Some religious teachers feel meditation is a slippery slope that might lead people away from Christianity. Some even argue that mindfulness meditation is a sin. Mindfulness is also associated with other practices like yoga and manifestation that are popular in new age spiritual circles.
Douglas Groothuis, a writer for Christianity Today, argued that practices like mindfulness and meditation are about finding a “higher form of consciousness” that is separate from Christianity and from God.
Christian mindfulness meditation
So, the associations with new-age spirituality and a secular worldview, plus the worry that mindfulness is a slippery slope away from Christianity, bring us to the next step:
Of course, there are some elements added, but Christian mindfulness is similar to regular mindfulness.
That’s because Christianity itself already contains so many elements of mindfulness, like:
- Giving gratitude
- Appreciating the present moment
- Dealing with negative thoughts and finding peace
- Showing compassion to yourself
- Forgiving others
All these elements of mindfulness are exceptionally Christian.

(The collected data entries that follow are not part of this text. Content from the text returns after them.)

/-- CLR_PSTAT.state (Table 10.14). -/
inductive PortState where
  | up | retraining | down | disabled
  deriving DecidableEq, Repr

/-- A Clearing port (R338 to R342). Frames that wait carry their origin: a partition, or 16 + the port that a forwarded
frame came in by. -/
structure Port where
  state   : PortState
  lanes   : Nat
  txSeq   : Nat               -- next link sequence number to send
  rxSeq   : Nat               -- last number received intact
  limits  : List Nat          -- cumulative credit limits the peer advertised, per channel
  spent   : List Nat          -- credits consumed, per channel
  given   : List Nat          -- cumulative credit limits advertised to the peer, per channel
  replay  : List Frame        -- unacknowledged frames, oldest first
  times   : List Nat          -- when each of them was sent
  seen    : Nat               -- when the last frame arrived
  queue   : List (Nat × Frame) -- frames waiting for credit or for the link
  turn    : Bool              -- the next frame is a forwarded one, where one waits
  last    : Nat               -- the partition served last
  unacked : Bool              -- a frame received and not yet acknowledged
  fails   : Nat               -- retrains failed in a row
  deriving DecidableEq, Repr

/-- A port that has trained (R338): 64 KiB, 1,024 credits, in each channel. -/
def Port.trained : Port :=
  ⟨.up, 15, 0, 65535, [1024, 1024, 1024], [0, 0, 0], [1024, 1024, 1024], [], [], 0, [], false, 15, false, 0⟩

/-! ### Ledger, tally, flash, service port (chapter 15) -/

/-- A ledger record before its place in the ring (Table 15.2). -/
structure LedgerRec where
  seq     : Nat
  code    : Nat
  sev     : Nat
  dev     : Bool
  part    : Nat
  hm      : Nat
  source  : Nat
  supp    : Nat
  payload : List Nat
  fgap    : Bool
  deriving DecidableEq, Repr

/-- A tally record (Table 15.4). -/
structure TallyRec where
  seq    : Nat
  kind   : Nat
  flags  : Nat
  job    : Nat
  egen   : Nat
  len    : Nat
  energy : Nat
  h0     : Nat
  h1     : Nat
  w0     : Nat
  w1     : Nat
  deriving DecidableEq, Repr

/-- The ledger (R450 to R459). -/
structure Ledger where
  ring    : Map LedgerRec          -- by slot; an unlisted slot is empty
  wseq    : Nat
  ack     : Nat
  tokens  : Map Nat                -- tokens taken from each code's bucket
  refills : Map (Nat × Nat)        -- elapsed time since which each bucket's next token is due, and its severity
  supp    : Map Nat                -- suppressed count of each code
  holdEnd : Option Nat             -- elapsed time at which a hold ends
  held    : List LedgerRec
  queue   : List LedgerRec         -- copies waiting for the flash, oldest first
  gap     : Bool                   -- an ERROR copy was skipped
  window  : List (Nat × LedgerRec) -- records copied by LEDGER_FETCH, with their starts
  deriving DecidableEq, Repr

/-- The tally (R460 to R466), energies in units of 2^-16 µJ. -/
structure Tally where
  ring    : Map TallyRec
  wseq    : Nat
  ack     : Nat
  cum     : Map Nat                -- cumulative per partition
  unattr  : Nat
  idle    : Map Nat                -- idle share of this interval
  unIvl   : Nat                    -- unattributed in this interval
  ivlLen  : Nat                    -- length in force, s
  ivlStart : Nat                   -- hallmark of the interval's start
  ivlEnd  : Nat
  short   : Bool
  stepped : Bool
  saved   : Option Nat             -- elapsed time of the last save
  ended   : List (Nat × Nat × Nat) -- jobs that ended in the interval: partition, job ID, energy
  deriving DecidableEq, Repr

/-- An image slot of the flash (R472). -/
structure Image where
  header : List Byte
  body   : Map Byte
  erased : Bool
  tried  : Bool
  ok     : Bool
  deriving DecidableEq, Repr

/-- An inclusion slot: obverse and reverse (R409). -/
abbrev InclSlot := Word × Word

/-- What the flash holds (Table 15.6). It survives every start. -/
structure Flash where
  preferB  : Bool
  slotA    : Image
  slotB    : Image
  starts   : Nat
  boot     : Word × Word             -- ASY_NEXT and its reverse
  incl     : List InclSlot
  pend     : List InclSlot           -- pending retirements
  cal      : Map (List (Word × Word)) -- calibration pairs by class
  calUser  : Bool
  tally    : Map (Word × Word)       -- saved tallies: 16 partitions and the unattributed, as pairs
  ledger   : List (Nat × LedgerRec)  -- flash ledger, oldest first, with the start's number
  ledgerAt : Nat                     -- its slot of the next record, of 131,072
  journal  : List (Nat × Bool)       -- erase journal: sector, mark programmed
  erasing  : List Nat                -- sectors still to erase, the first in progress
  programs : Nat                     -- program operations in progress
  deriving DecidableEq, Repr
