-- ==== Sys2Proof/Machine/Encoding.lean ====
section
/-! DEFINITION. Which words are instructions: the opcode map (R59, R60) with the reserved fields and the unassigned codes
of every class (Tables 3.6 to 3.9, 3.12, 4.3, 5.5, 6.3, 7.7, 8.10, 9.12). A core that fetches any other word takes trap
0x01. -/

namespace Sys2Proof.Machine

/-- Whether bits [lo + n - 1 : lo] of a word are zero, as a reserved field must be (R59). -/
def fieldZero (w lo n : Nat) : Bool := fieldNat w lo n == 0

/-- The scalar words of majors 0x00 to 0x0F (Tables 3.6, 3.8). -/
def scalarWord (major w : Nat) : Bool :=
  match major with
  | 0x00 => let f := fieldNat w 0 11; decide (f < 0xC) || (decide (0x10 ≤ f) && decide (f < 0x18))
  | 0x06 => fieldNat w 6 2 != 3
  | 0x07 => fieldZero w 16 2
  | 0x0F => fieldZero w 0 19
  | _ => true

/-- The vector words of majors 0x10 to 0x16; 0x17 has no short form (R60, R68, R69, Table 3.9). -/
def vectorWord (major w : Nat) : Bool :=
  let sub := fieldNat w 0 4
  let reg := fieldNat w 21 5
  match major with
  | 0x12 => decide (sub < 3) || decide (8 < sub)
  | 0x13 => sub == 0
  | 0x14 => decide (sub < 2) && fieldZero w 11 5
  | 0x15 => decide (sub < 2)
  | 0x16 => decide (sub < 3)
  | 0x17 => false
  | _ => sub == 0 || (sub == 1 && decide (reg < 16)) || (sub == 2 && decide (reg < 8))

/-- The press, vein and bank-unit words of majors 0x18 to 0x1F (Tables 4.3, 5.5, 6.3). -/
def unitWord (major w : Nat) : Bool :=
  match major with
  | 0x18 => fieldZero w 12 5 && fieldZero w 0 11
  | 0x19 => fieldZero w 0 10
  | 0x1A => fieldZero w 0 11
  | 0x1B => fieldZero w 0 20
  | 0x1C => match fieldNat w 8 3 with
    | 0 => decide (fieldNat w 6 2 < 2) && fieldZero w 0 6
    | 1 => decide (fieldNat w 6 2 < 2) && fieldZero w 0 6
    | 2 => fieldZero w 16 5 && fieldZero w 0 8
    | _ => false
  | 0x1D => match fieldNat w 0 4 with
    | 0 => true
    | 1 => fieldZero w 22 4 && fieldZero w 4 8
    | 2 => fieldZero w 22 4 && fieldZero w 4 4
    | _ => false
  | 0x1E => fieldZero w 0 8
  | _ => match fieldNat w 8 3 with
    | 5 => false
    | 6 => false
    | 7 => fieldZero w 11 10 && fieldZero w 0 7
    | _ => fieldZero w 21 5 && fieldZero w 0 8

/-- The cache, stream, transfer, sampling and system words of majors 0x20 to 0x27 (Tables 7.7, 9.12, 8.10, 3.12); a
FENCE with imm7[6:2] set uses a reserved field (log entry 103). -/
def laterWord (major w : Nat) : Bool :=
  let func := fieldNat w 0 4
  match major with
  | 0x20 => fieldZero w 4 7 && decide (func < 7)
  | 0x21 => fieldZero w 2 5 && decide (fieldNat w 0 2 < 3)
  | 0x22 => decide (fieldNat w 8 4 < 2) && fieldZero w 0 8
  | 0x23 => decide (fieldNat w 0 2 < 2)
  | 0x24 => decide (func < 7)
  | 0x25 => fieldZero w 0 17
  | 0x26 => fieldZero w 4 2 && decide (func < 10)
  | _ => decide (func < 7) && (func != 1 || fieldZero w 6 5)

/-- A class of a long-form OR that names a control word (R66). -/
def cwClass (k : Nat) : Bool := k == 1 || k == 2

/-- The long forms: OR on a control word in its read and its write form (R66), and VCVT (R73). -/
def longWord (w0 w1 : Nat) : Bool :=
  match fieldNat w0 20 6 with
  | 0x00 =>
    let (d, a, b) := (fieldNat w1 30 2, fieldNat w1 28 2, fieldNat w1 26 2)
    fieldZero w0 0 10 && fieldZero w1 11 15 && fieldNat w1 0 11 == 3 && b == 0 &&
      ((d == 0 && cwClass a) || (cwClass d && a == 0))
  | 0x17 => fieldZero w1 0 15
  | _ => false

/-- Whether the word w0, with the word w1 after it, is an instruction (R59, R60). -/
def wordLegal (w0 w1 : Nat) : Bool :=
  let major := fieldNat w0 26 6
  if major < 0x10 then scalarWord major w0
  else if major < 0x18 then vectorWord major w0
  else if major < 0x20 then unitWord major w0
  else if major < 0x28 then laterWord major w0
  else major == 0x3F && longWord w0 w1

end Sys2Proof.Machine
end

And when it comes to meditation, there are links between Christianity and mindfulness, too. The Bible contains a number of references to meditation; for example, “But his delight is in the law of the Lord, and on his law he meditates day and night.” (Psalm 1:1-2).
And Jesus probably meditated in some form, although this (and other Biblical references to meditation) would have had more in common with contemplative prayer than mindfulness meditation.
Mindfulness helps—in whatever form works best for you
At the end of the day, mindfulness is a tool – one that can be used in any context, secular or religious.
While its roots began as an Eastern religious practice, mindfulness today is a secular, research-backed technique to improve mental health. It can be added into the routine of someone practicing Christianity in the same way as running for physical health or journaling for mental health.
Since the 1970s, mindfulness has been found to improve mental health and wellbeing by hundreds of studies. Today, there are no religious elements in the methods of mindfulness meditation that are the subject of scientific studies.
Whether practicing secular mindfulness or Christian mindfulness works best for you is an entirely personal decision.
The important thing is that you have access to the mental and physical health benefits that come with having a mindfulness practice.